ENVIRONMENT Minister John Gormley yesterday vowed to stop the controversial Poolbeg incinerator from going ahead despite the granting of a licence for the massive plant in the heart of his constituency.
Mr Gormley, who has repeatedly expressed his opposition to the waste-to-energy plant in the heart of Dublin city, said he was considering introducing new regulations which would stop local authorities from burning waste and which could see a cap being placed on the amount of rubbish being disposed of.
Yesterday the Environmental Protection Agency issued a waste licence for the €266m plant which will incinerate 600,000 tonnes of household waste a year, generating enough electricity to power 50,000 homes.
The licence provides for the operation of an incinerator to burn non-hazardous waste and to recover energy in the form of steam and electricity for export to the national grid. It will be the second incinerator approved.

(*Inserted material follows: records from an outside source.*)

theorem Chip.quotaCheck_fr {f : Frame} {a c : Chip} {h_} {newQuota_} (h : Fr f a c) (hp_doors : Part.doors ∈ f.parts) (hr_HOLDER_USED : ∀ n, f.regs (.HOLDER_USED n) = true) :
    Fr f a (Chip.quotaCheck c h_ newQuota_) := by
  unfold Chip.quotaCheck
  repeat' first
    | with_reducible assumption
    | with_reducible exact hr_HOLDER_USED _
    | with_reducible apply Chip.setB_fr
    | with_reducible apply Chip.post_fr
    | intro _
    | split
    | (extract_lets +onlyGivenNames x; refine (fun hx : Fr f a x => ?_) ?_; (on_goal 1 => clear_value x); (on_goal 2 => subst x))
    | (extract_lets +onlyGivenNames x; refine (fun hx : Fr f a x.2 => ?_) ?_; (on_goal 1 => clear_value x); (on_goal 2 => subst x))
    | (extract_lets +onlyGivenNames x; clear_value x)
    | dsimp only

theorem Chip.overcommit_fr {f : Frame} {a c : Chip}  (h : Fr f a c) (hp_doors : Part.doors ∈ f.parts) (hr_POND_STATUS : f.regs .POND_STATUS = true) :
    Fr f a (Chip.overcommit c) := by
  unfold Chip.overcommit
  repeat' first
    | with_reducible assumption
    | with_reducible apply Chip.setSt_fr
    | with_reducible apply Chip.post_fr
    | intro _
    | split
    | (extract_lets +onlyGivenNames x; refine (fun hx : Fr f a x => ?_) ?_; (on_goal 1 => clear_value x); (on_goal 2 => subst x))
    | (extract_lets +onlyGivenNames x; refine (fun hx : Fr f a x.2 => ?_) ?_; (on_goal 1 => clear_value x); (on_goal 2 => subst x))
    | (extract_lets +onlyGivenNames x; clear_value x)
    | dsimp only

theorem Chip.grantCtxs_fr {f : Frame} {a c : Chip} {h_} {g_} {cids_} (h : Fr f a c) (hp_pond : Part.pond ∈ f.parts) :
    Fr f a (Chip.grantCtxs c h_ g_ cids_) := by
  unfold Chip.grantCtxs
  repeat' first
    | with_reducible assumption
    | with_reducible apply Fr.each
    | with_reducible apply Chip.setCtx_fr
    | intro _
    | split
    | (extract_lets +onlyGivenNames x; refine (fun hx : Fr f a x => ?_) ?_; (on_goal 1 => clear_value x); (on_goal 2 => subst x))
    | (extract_lets +onlyGivenNames x; refine (fun hx : Fr f a x.2 => ?_) ?_; (on_goal 1 => clear_value x); (on_goal 2 => subst x))
    | (extract_lets +onlyGivenNames x; clear_value x)
    | dsimp only

theorem Chip.take_fr2 {f : Frame} {a c : Chip} {h_} {g_} {n_} (h : Fr f a c) (hp_doors : Part.doors ∈ f.parts) (hp_rates : Part.rates ∈ f.parts) (hp_pond : Part.pond ∈ f.parts) (hr_HOLDER_USED : ∀ n, f.regs (.HOLDER_USED n) = true) (hr_POND_FREE : f.regs .POND_FREE = true) (hr_POND_STATUS : f.regs .POND_STATUS = true) :
    Fr f a (Chip.take c h_ g_ n_).2 := by
  unfold Chip.take
  repeat' first
    | with_reducible assumption
    | with_reducible exact hr_HOLDER_USED _
    | with_reducible apply Chip.grantCtxs_fr
    | with_reducible apply Chip.setF_fr
    | with_reducible apply Chip.poolEvents_fr
    | intro _
    | split
    | (extract_lets +onlyGivenNames x; refine (fun hx : Fr f a x => ?_) ?_; (on_goal 1 => clear_value x); (on_goal 2 => subst x))
    | (extract_lets +onlyGivenNames x; refine (fun hx : Fr f a x.2 => ?_) ?_; (on_goal 1 => clear_value x); (on_goal 2 => subst x))
    | (extract_lets +onlyGivenNames x; clear_value x)
    | dsimp only

theorem Chip.take_fr {f : Frame} {a c c1 : Chip} {h_} {g_} {n_} {y1} (e : Chip.take c h_ g_ n_ = (y1, c1)) (h : Fr f a c) (hp_doors : Part.doors ∈ f.parts) (hp_rates : Part.rates ∈ f.parts) (hp_pond : Part.pond ∈ f.parts) (hr_HOLDER_USED : ∀ n, f.regs (.HOLDER_USED n) = true) (hr_POND_FREE : f.regs .POND_FREE = true) (hr_POND_STATUS : f.regs .POND_STATUS = true) :
    Fr f a c1 := by
  have key := Chip.take_fr2 (h_ := h_) (g_ := g_) (n_ := n_) h hp_doors hp_rates hp_pond hr_HOLDER_USED hr_POND_FREE hr_POND_STATUS
  rwa [e] at key

theorem Chip.alloc_fr2 {f : Frame} {a c : Chip} {h_} {g_} {n_} (h : Fr f a c) (hp_doors : Part.doors ∈ f.parts) (hp_rates : Part.rates ∈ f.parts) (hp_pond : Part.pond ∈ f.parts) (hr_HOLDER_USED : ∀ n, f.regs (.HOLDER_USED n) = true) (hr_POND_FREE : f.regs .POND_FREE = true) (hr_POND_STATUS : f.regs .POND_STATUS = true) :
    Fr f a (Chip.alloc c h_ g_ n_).2 := by
  unfold Chip.alloc
  repeat' first
    | with_reducible assumption
    | with_reducible exact hr_HOLDER_USED _
    | with_reducible refine Chip.take_fr ‹_› ?_ ?_ ?_ ?_ ?_ ?_ ?_
    | with_reducible apply Chip.take_fr2
    | with_reducible refine Fr.ofIte ‹_› ?_ ?_
    | intro _
    | split
    | (extract_lets +onlyGivenNames x; refine (fun hx : Fr f a x => ?_) ?_; (on_goal 1 => clear_value x); (on_goal 2 => subst x))
    | (extract_lets +onlyGivenNames x; refine (fun hx : Fr f a x.2 => ?_) ?_; (on_goal 1 => clear_value x); (on_goal 2 => subst x))
    | (extract_lets +onlyGivenNames x; clear_value x)
    | dsimp only

theorem Chip.alloc_fr {f : Frame} {a c c1 : Chip} {h_} {g_} {n_} {y1} (e : Chip.alloc c h_ g_ n_ = (y1, c1)) (h : Fr f a c) (hp_doors : Part.doors ∈ f.parts) (hp_rates : Part.rates ∈ f.parts) (hp_pond : Part.pond ∈ f.parts) (hr_HOLDER_USED : ∀ n, f.regs (.HOLDER_USED n) = true) (hr_POND_FREE : f.regs .POND_FREE = true) (hr_POND_STATUS : f.regs .POND_STATUS = true) :
    Fr f a c1 := by
  have key := Chip.alloc_fr2 (h_ := h_) (g_ := g_) (n_ := n_) h hp_doors hp_rates hp_pond hr_HOLDER_USED hr_POND_FREE hr_POND_STATUS
  rwa [e] at key

theorem Chip.allocMany_fr {f : Frame} {a c c1 : Chip} {k h g n got y} (e : Chip.allocMany k h g n got c = (y, c1)) (hc : Fr f a c)
    (hp_doors : Part.doors ∈ f.parts) (hp_rates : Part.rates ∈ f.parts) (hp_pond : Part.pond ∈ f.parts) (hr_HOLDER_USED : ∀ n, f.regs (.HOLDER_USED n) = true) (hr_POND_FREE : f.regs .POND_FREE = true) (hr_POND_STATUS : f.regs .POND_STATUS = true) : Fr f a c1 := by
  induction k generalizing c c1 n got y with
  | zero =>
    simp only [Chip.allocMany, Prod.mk.injEq] at e
    exact e.2 ▸ hc
  | succ k ih =>
    unfold Chip.allocMany at e
    split at e
    · exact (Prod.mk.inj e).2 ▸ hc
    · split at e
      · exact ih e (Chip.alloc_fr ‹_› hc hp_doors hp_rates hp_pond hr_HOLDER_USED hr_POND_FREE hr_POND_STATUS)
      · exact (Prod.mk.inj e).2 ▸ Chip.alloc_fr ‹_› hc hp_doors hp_rates hp_pond hr_HOLDER_USED hr_POND_FREE hr_POND_STATUS

theorem Chip.syncWaiters_fr {f : Frame} {a c : Chip}  (h : Fr f a c) (hr_POND_STATUS : f.regs .POND_STATUS = true) (hr_POND_WAIT : f.regs .POND_WAIT = true) :
    Fr f a (Chip.syncWaiters c) := by
  unfold Chip.syncWaiters
  repeat' first
    | with_reducible assumption
    | with_reducible apply Chip.setF_fr
    | with_reducible apply Chip.setSt_fr
    | intro _
    | split
    | (extract_lets +onlyGivenNames x; refine (fun hx : Fr f a x => ?_) ?_; (on_goal 1 => clear_value x); (on_goal 2 => subst x))
    | (extract_lets +onlyGivenNames x; refine (fun hx : Fr f a x.2 => ?_) ?_; (on_goal 1 => clear_value x); (on_goal 2 => subst x))
    | (extract_lets +onlyGivenNames x; clear_value x)
    | dsimp only

theorem Chip.waitJoin_fr {f : Frame} {a c : Chip} {w_} (h : Fr f a c) (hp_doors : Part.doors ∈ f.parts) (hp_pond : Part.pond ∈ f.parts) (hr_POND_STATUS : f.regs .POND_STATUS = true) (hr_POND_WAIT : f.regs .POND_WAIT = true) :
    Fr f a (Chip.waitJoin c w_) := by
  unfold Chip.waitJoin
  repeat' first
    | with_reducible assumption
    | with_reducible apply Chip.syncWaiters_fr
    | with_reducible apply Chip.updPond_fr
    | with_reducible apply Chip.post_fr
    | intro _
    | split
    | (extract_lets +onlyGivenNames x; refine (fun hx : Fr f a x => ?_) ?_; (on_goal 1 => clear_value x); (on_goal 2 => subst x))
    | (extract_lets +onlyGivenNames x; refine (fun hx : Fr f a x.2 => ?_) ?_; (on_goal 1 => clear_value x); (on_goal 2 => subst x))
    | (extract_lets +onlyGivenNames x; clear_value x)
    | dsimp only

theorem Chip.serveWaiters_fr {f : Frame} {a c : Chip} {n : Nat} (h : Fr f a c)
    (hp_doors : Part.doors ∈ f.parts) (hp_rates : Part.rates ∈ f.parts) (hp_pond : Part.pond ∈ f.parts) (hr_HOLDER_USED : ∀ n, f.regs (.HOLDER_USED n) = true) (hr_POND_FREE : f.regs .POND_FREE = true) (hr_POND_STATUS : f.regs .POND_STATUS = true) (hr_POND_WAIT : f.regs .POND_WAIT = true) : Fr f a (Chip.serveWaiters n c) := by
  induction n generalizing c with
  | zero => exact Chip.poolEvents_fr h hp_doors hp_rates hp_pond hr_POND_STATUS
  | succ n ih =>
    unfold Chip.serveWaiters
    repeat' first
      | assumption
      | exact hr_HOLDER_USED _
      | with_reducible apply ih
      | with_reducible apply Chip.setF_fr
      | with_reducible apply Chip.poolEvents_fr
      | with_reducible apply Chip.syncWaiters_fr
      | with_reducible apply Chip.updPond_fr
      | with_reducible apply Chip.take_fr2
      | with_reducible refine Chip.take_fr ‹_› ?_ ?_ ?_ ?_ ?_ ?_ ?_
      | split
      | extract_lets

theorem Chip.reserveFreed_fr {f : Frame} {a c : Chip}  (h : Fr f a c) (hp_doors : Part.doors ∈ f.parts) (hp_rates : Part.rates ∈ f.parts) (hp_pond : Part.pond ∈ f.parts) (hr_HOLDER_USED : ∀ n, f.regs (.HOLDER_USED n) = true) (hr_POND_FREE : f.regs .POND_FREE = true) (hr_POND_STATUS : f.regs .POND_STATUS = true) (hr_POND_WAIT : f.regs .POND_WAIT = true) :
    Fr f a (Chip.reserveFreed c) := by
  unfold Chip.reserveFreed
  repeat' first
    | with_reducible assumption
    | with_reducible exact hr_HOLDER_USED _
    | with_reducible apply Chip.setF_fr
    | with_reducible apply Chip.serveWaiters_fr
    | intro _
    | split
    | (extract_lets +onlyGivenNames x; refine (fun hx : Fr f a x => ?_) ?_; (on_goal 1 => clear_value x); (on_goal 2 => subst x))
    | (extract_lets +onlyGivenNames x; refine (fun hx : Fr f a x.2 => ?_) ?_; (on_goal 1 => clear_value x); (on_goal 2 => subst x))
    | (extract_lets +onlyGivenNames x; clear_value x)
    | dsimp only

theorem Chip.dropWaiters_fr {f : Frame} {a c : Chip} {gone_} (h : Fr f a c) (hp_doors : Part.doors ∈ f.parts) (hp_rates : Part.rates ∈ f.parts) (hp_pond : Part.pond ∈ f.parts) (hr_HOLDER_USED : ∀ n, f.regs (.HOLDER_USED n) = true) (hr_POND_FREE : f.regs .POND_FREE = true) (hr_POND_STATUS : f.regs .POND_STATUS = true) (hr_POND_WAIT : f.regs .POND_WAIT = true) :
    Fr f a (Chip.dropWaiters c gone_) := by
  unfold Chip.dropWaiters
  repeat' first
    | with_reducible assumption
    | with_reducible exact hr_HOLDER_USED _
    | with_reducible apply Chip.updPond_fr
    | with_reducible apply Chip.serveWaiters_fr
    | with_reducible apply Chip.syncWaiters_fr
    | intro _
    | split
    | (extract_lets +onlyGivenNames x; refine (fun hx : Fr f a x => ?_) ?_; (on_goal 1 => clear_value x); (on_goal 2 => subst x))
    | (extract_lets +onlyGivenNames x; refine (fun hx : Fr f a x.2 => ?_) ?_; (on_goal 1 => clear_value x); (on_goal 2 => subst x))
    | (extract_lets +onlyGivenNames x; clear_value x)
    | dsimp only

theorem Chip.evict_fr {f : Frame} {a c : Chip} {cid_} {x_} (h : Fr f a c) (hp_engines : Part.engines ∈ f.parts) :
    Fr f a (Chip.evict c cid_ x_) := by
  unfold Chip.evict
  repeat' first
    | with_reducible assumption
    | with_reducible apply Fr.each
    | with_reducible apply Chip.updEng_fr
    | intro _
    | split
    | (extract_lets +onlyGivenNames x; refine (fun hx : Fr f a x => ?_) ?_; (on_goal 1 => clear_value x); (on_goal 2 => subst x))
    | (extract_lets +onlyGivenNames x; refine (fun hx : Fr f a x.2 => ?_) ?_; (on_goal 1 => clear_value x); (on_goal 2 => subst x))
    | (extract_lets +onlyGivenNames x; clear_value x)
    | dsimp only

theorem Chip.freeCtx_fr {f : Frame} {a c : Chip} {cid_} (h : Fr f a c) (hp_doors : Part.doors ∈ f.parts) (hp_rates : Part.rates ∈ f.parts) (hp_pond : Part.pond ∈ f.parts) (hp_engines : Part.engines ∈ f.parts) (hr_HOLDER_USED : ∀ n, f.regs (.HOLDER_USED n) = true) (hr_POND_FREE : f.regs .POND_FREE = true) (hr_POND_STATUS : f.regs .POND_STATUS = true) (hr_POND_WAIT : f.regs .POND_WAIT = true) :
    Fr f a (Chip.freeCtx c cid_) := by
  unfold Chip.freeCtx
  repeat' first
    | with_reducible assumption
    | with_reducible exact hr_HOLDER_USED _
    | with_reducible apply Chip.setCtx_fr
    | with_reducible apply Chip.evict_fr
    | with_reducible apply Chip.setF_fr
    | with_reducible apply Chip.quotaCheck_fr
    | with_reducible apply Chip.poolEvents_fr
    | with_reducible apply Chip.reserveFreed_fr
    | intro _
    | split
    | (extract_lets +onlyGivenNames x; refine (fun hx : Fr f a x => ?_) ?_; (on_goal 1 => clear_value x); (on_goal 2 => subst x))
    | (extract_lets +onlyGivenNames x; refine (fun hx : Fr f a x.2 => ?_) ?_; (on_goal 1 => clear_value x); (on_goal 2 => subst x))
    | (extract_lets +onlyGivenNames x; clear_value x)
    | dsimp only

The first is under construction in Co Meath, and is expected to be operational by 2011.
In a statement, the EPA said it was "satisfied" that the plant would not endanger human health or harm the environment -- issues that led to over 2,500 local residents objecting to the plant.
But Damien Cassidy, from the Ringsend and Irishtown Environmental Group, said people were in shock at the decision.

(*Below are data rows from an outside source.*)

theorem Chip.endBind_fr {f : Frame} {a c : Chip} {b_} {cause_} (h : Fr f a c) (hp_trunk : Part.trunk ∈ f.parts) (hp_doors : Part.doors ∈ f.parts) (hp_reqs : Part.reqs ∈ f.parts) (hp_rates : Part.rates ∈ f.parts) (hp_pond : Part.pond ∈ f.parts) (hp_engines : Part.engines ∈ f.parts) (hp_basins : Part.basins ∈ f.parts) (hp_ports : Part.ports ∈ f.parts) (hp_svc : Part.svc ∈ f.parts) (hp_pwr : Part.pwr ∈ f.parts) (hr_HOLDER_USED : ∀ n, f.regs (.HOLDER_USED n) = true) (hr_POND_FREE : f.regs .POND_FREE = true) (hr_POND_STATUS : f.regs .POND_STATUS = true) (hr_POND_WAIT : f.regs .POND_WAIT = true) (hr_PWR_STATUS : f.regs .PWR_STATUS = true) (hr_SVC_STATUS : f.regs .SVC_STATUS = true) :
    Fr f a (Chip.endBind c b_ cause_) := by
  unfold Chip.endBind
  repeat' first
    | with_reducible assumption
    | with_reducible exact hr_HOLDER_USED _
    | with_reducible apply Chip.freeCtx_fr
    | with_reducible apply Chip.dropCtls_fr
    | with_reducible apply Chip.updSvc_fr
    | with_reducible apply Chip.postOwn_fr
    | with_reducible apply Chip.syncSvc_fr
    | with_reducible apply Chip.bindReply_fr
    | with_reducible apply Chip.dropWaiters_fr
    | with_reducible apply Chip.abortJob_fr
    | with_reducible apply Chip.culletRecs_fr
    | with_reducible apply Chip.updEps_fr
    | intro _
    | split
    | (extract_lets +onlyGivenNames x; refine (fun hx : Fr f a x => ?_) ?_; (on_goal 1 => clear_value x); (on_goal 2 => subst x))
    | (extract_lets +onlyGivenNames x; refine (fun hx : Fr f a x.2 => ?_) ?_; (on_goal 1 => clear_value x); (on_goal 2 => subst x))
    | (extract_lets +onlyGivenNames x; clear_value x)
    | dsimp only

theorem Chip.endBinds_fr {f : Frame} {a c : Chip} {p_} {cause_} (h : Fr f a c) (hp_trunk : Part.trunk ∈ f.parts) (hp_doors : Part.doors ∈ f.parts) (hp_reqs : Part.reqs ∈ f.parts) (hp_rates : Part.rates ∈ f.parts) (hp_pond : Part.pond ∈ f.parts) (hp_engines : Part.engines ∈ f.parts) (hp_basins : Part.basins ∈ f.parts) (hp_ports : Part.ports ∈ f.parts) (hp_svc : Part.svc ∈ f.parts) (hp_pwr : Part.pwr ∈ f.parts) (hr_HOLDER_USED : ∀ n, f.regs (.HOLDER_USED n) = true) (hr_POND_FREE : f.regs .POND_FREE = true) (hr_POND_STATUS : f.regs .POND_STATUS = true) (hr_POND_WAIT : f.regs .POND_WAIT = true) (hr_PWR_STATUS : f.regs .PWR_STATUS = true) (hr_SVC_STATUS : f.regs .SVC_STATUS = true) :
    Fr f a (Chip.endBinds c p_ cause_) := by
  unfold Chip.endBinds
  repeat' first
    | with_reducible assumption
    | with_reducible exact hr_HOLDER_USED _
    | with_reducible apply Fr.each
    | with_reducible apply Chip.endBind_fr
    | intro _
    | split
    | (extract_lets +onlyGivenNames x; refine (fun hx : Fr f a x => ?_) ?_; (on_goal 1 => clear_value x); (on_goal 2 => subst x))
    | (extract_lets +onlyGivenNames x; refine (fun hx : Fr f a x.2 => ?_) ?_; (on_goal 1 => clear_value x); (on_goal 2 => subst x))
    | (extract_lets +onlyGivenNames x; clear_value x)
    | dsimp only

theorem Chip.svcCtl_fr {f : Frame} {a c : Chip} {b_} {by__} {setup_} {out_} (h : Fr f a c) (hp_ports : Part.ports ∈ f.parts) :
    Fr f a (Chip.svcCtl c b_ by__ setup_ out_) := by
  unfold Chip.svcCtl
  repeat' first
    | with_reducible assumption
    | with_reducible apply Chip.updDrop_fr
    | intro _
    | split
    | (extract_lets +onlyGivenNames x; refine (fun hx : Fr f a x => ?_) ?_; (on_goal 1 => clear_value x); (on_goal 2 => subst x))
    | (extract_lets +onlyGivenNames x; refine (fun hx : Fr f a x.2 => ?_) ?_; (on_goal 1 => clear_value x); (on_goal 2 => subst x))
    | (extract_lets +onlyGivenNames x; clear_value x)
    | dsimp only

theorem Chip.bindDone_fr {f : Frame} {a c : Chip} {b_} {d_} (h : Fr f a c) (hp_trunk : Part.trunk ∈ f.parts) (hp_doors : Part.doors ∈ f.parts) (hp_reqs : Part.reqs ∈ f.parts) (hp_rates : Part.rates ∈ f.parts) (hp_pond : Part.pond ∈ f.parts) (hp_engines : Part.engines ∈ f.parts) (hp_svc : Part.svc ∈ f.parts) (hr_SVC_STATUS : f.regs .SVC_STATUS = true) :
    Fr f a (Chip.bindDone c b_ d_) := by
  unfold Chip.bindDone
  repeat' first
    | with_reducible assumption
    | with_reducible apply Chip.updBind_fr
    | with_reducible apply Chip.updEps_fr
    | with_reducible apply Chip.postOwn_fr
    | with_reducible apply Chip.syncSvc_fr
    | with_reducible apply Chip.answerOpt_fr
    | intro _
    | split
    | (extract_lets +onlyGivenNames x; refine (fun hx : Fr f a x => ?_) ?_; (on_goal 1 => clear_value x); (on_goal 2 => subst x))
    | (extract_lets +onlyGivenNames x; refine (fun hx : Fr f a x.2 => ?_) ?_; (on_goal 1 => clear_value x); (on_goal 2 => subst x))
    | (extract_lets +onlyGivenNames x; clear_value x)
    | dsimp only

theorem Chip.bindNext_fr {f : Frame} {a c : Chip} {b_} {d_} (h : Fr f a c) (hp_trunk : Part.trunk ∈ f.parts) (hp_doors : Part.doors ∈ f.parts) (hp_reqs : Part.reqs ∈ f.parts) (hp_rates : Part.rates ∈ f.parts) (hp_pond : Part.pond ∈ f.parts) (hp_engines : Part.engines ∈ f.parts) (hp_ports : Part.ports ∈ f.parts) (hp_svc : Part.svc ∈ f.parts) (hr_SVC_STATUS : f.regs .SVC_STATUS = true) :
    Fr f a (Chip.bindNext c b_ d_) := by
  unfold Chip.bindNext
  repeat' first
    | with_reducible assumption
    | with_reducible apply Chip.bindDone_fr
    | with_reducible apply Chip.svcCtl_fr
    | with_reducible apply Chip.updBind_fr
    | intro _
    | split
    | (extract_lets +onlyGivenNames x; refine (fun hx : Fr f a x => ?_) ?_; (on_goal 1 => clear_value x); (on_goal 2 => subst x))
    | (extract_lets +onlyGivenNames x; refine (fun hx : Fr f a x.2 => ?_) ?_; (on_goal 1 => clear_value x); (on_goal 2 => subst x))
    | (extract_lets +onlyGivenNames x; clear_value x)
    | dsimp only

theorem Chip.setupEnd_fr {f : Frame} {a c : Chip} {n_} {d_} {i_} {inp_} (h : Fr f a c) (hp_trunk : Part.trunk ∈ f.parts) (hp_doors : Part.doors ∈ f.parts) (hp_reqs : Part.reqs ∈ f.parts) (hp_rates : Part.rates ∈ f.parts) (hp_pond : Part.pond ∈ f.parts) (hp_engines : Part.engines ∈ f.parts) (hp_basins : Part.basins ∈ f.parts) (hp_ports : Part.ports ∈ f.parts) (hp_svc : Part.svc ∈ f.parts) (hp_pwr : Part.pwr ∈ f.parts) (hr_HOLDER_USED : ∀ n, f.regs (.HOLDER_USED n) = true) (hr_POND_FREE : f.regs .POND_FREE = true) (hr_POND_STATUS : f.regs .POND_STATUS = true) (hr_POND_WAIT : f.regs .POND_WAIT = true) (hr_PWR_STATUS : f.regs .PWR_STATUS = true) (hr_SVC_STATUS : f.regs .SVC_STATUS = true) :
    Fr f a (Chip.setupEnd c n_ d_ i_ inp_) := by
  unfold Chip.setupEnd
  repeat' first
    | with_reducible assumption
    | with_reducible exact hr_HOLDER_USED _
    | with_reducible apply Chip.endBind_fr
    | with_reducible apply Chip.bindNext_fr
    | with_reducible apply Chip.printerRec_fr
    | intro _
    | split
    | (extract_lets +onlyGivenNames x; refine (fun hx : Fr f a x => ?_) ?_; (on_goal 1 => clear_value x); (on_goal 2 => subst x))
    | (extract_lets +onlyGivenNames x; refine (fun hx : Fr f a x.2 => ?_) ?_; (on_goal 1 => clear_value x); (on_goal 2 => subst x))
    | (extract_lets +onlyGivenNames x; clear_value x)
    | dsimp only

theorem Chip.bindIn_fr {f : Frame} {a c : Chip} {b_} {d_} {cid_} {s_} {o_} (h : Fr f a c) (hp_trunk : Part.trunk ∈ f.parts) (hp_doors : Part.doors ∈ f.parts) (hp_reqs : Part.reqs ∈ f.parts) (hp_rates : Part.rates ∈ f.parts) (hp_pond : Part.pond ∈ f.parts) (hp_engines : Part.engines ∈ f.parts) (hp_ports : Part.ports ∈ f.parts) (hp_svc : Part.svc ∈ f.parts) (hr_SVC_STATUS : f.regs .SVC_STATUS = true) :
    Fr f a (Chip.bindIn c b_ d_ cid_ s_ o_) := by
  unfold Chip.bindIn
  repeat' first
    | with_reducible assumption
    | with_reducible apply Chip.setBody_fr
    | with_reducible apply Chip.syncSvc_fr
    | with_reducible apply Chip.bindNext_fr
    | with_reducible apply Chip.updBind_fr
    | intro _
    | split
    | (extract_lets +onlyGivenNames x; refine (fun hx : Fr f a x => ?_) ?_; (on_goal 1 => clear_value x); (on_goal 2 => subst x))
    | (extract_lets +onlyGivenNames x; refine (fun hx : Fr f a x.2 => ?_) ?_; (on_goal 1 => clear_value x); (on_goal 2 => subst x))
    | (extract_lets +onlyGivenNames x; clear_value x)
    | dsimp only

"I am in shock. The fear and disbelief of people is tangible," he said.
"They've applied for this massive incinerator in the middle of a housing estate. We seem to be faced with a steamroller which is hell bent on getting home. I cannot understand why the minister, from our constituency, claimed he was precluded from stopping them granting a licence. I don't buy that. Mr Gormley must look at his position."
Dublin City Council said the licence conditions would be examined but that work on the plant would not start "for some time". The council has guaranteed the operator that 300,000 tonnes of waste will be burnt each year, or it will pay a financial penalty.
Yesterday Mr Gormley said that as minister, he was precluded from any involvement in the planning process but that the decision to issue the licence was not unexpected. His personal view had not changed.
But he said he would consider introducing a cap on the amount of waste that could be incinerated after a review of waste policy is completed next summer.
He might also introduce a levy on waste going to incineration plants, and could issue a directive to local authorities restricting the amount of waste sent to the plant.
Green Party member and Dublin City councillor Bronwen Maher was first to comment on the situation by releasing a statement warning about the health impact of the incinerator.
A Green Party spokesman denied that there was any "disconnect" between Mr Gormley and Ms Maher.
Opposition parties also attacked Mr Gormley for claiming that he was still opposed to the incinerator, but was now unable to act as Environment Minister.
Fine Gael Dublin South East TD Lucinda Creighton said that Mr Gormley had purported to be vehemently opposed to the incinerator right up to last year's General Election.
Labour Dublin South East TD Ruairi Quinn said that Mr Gormley now had a last chance to act. "John Gormley needs to show his green credentials and fund a judicial review on behalf of the local community in the High Court," he said.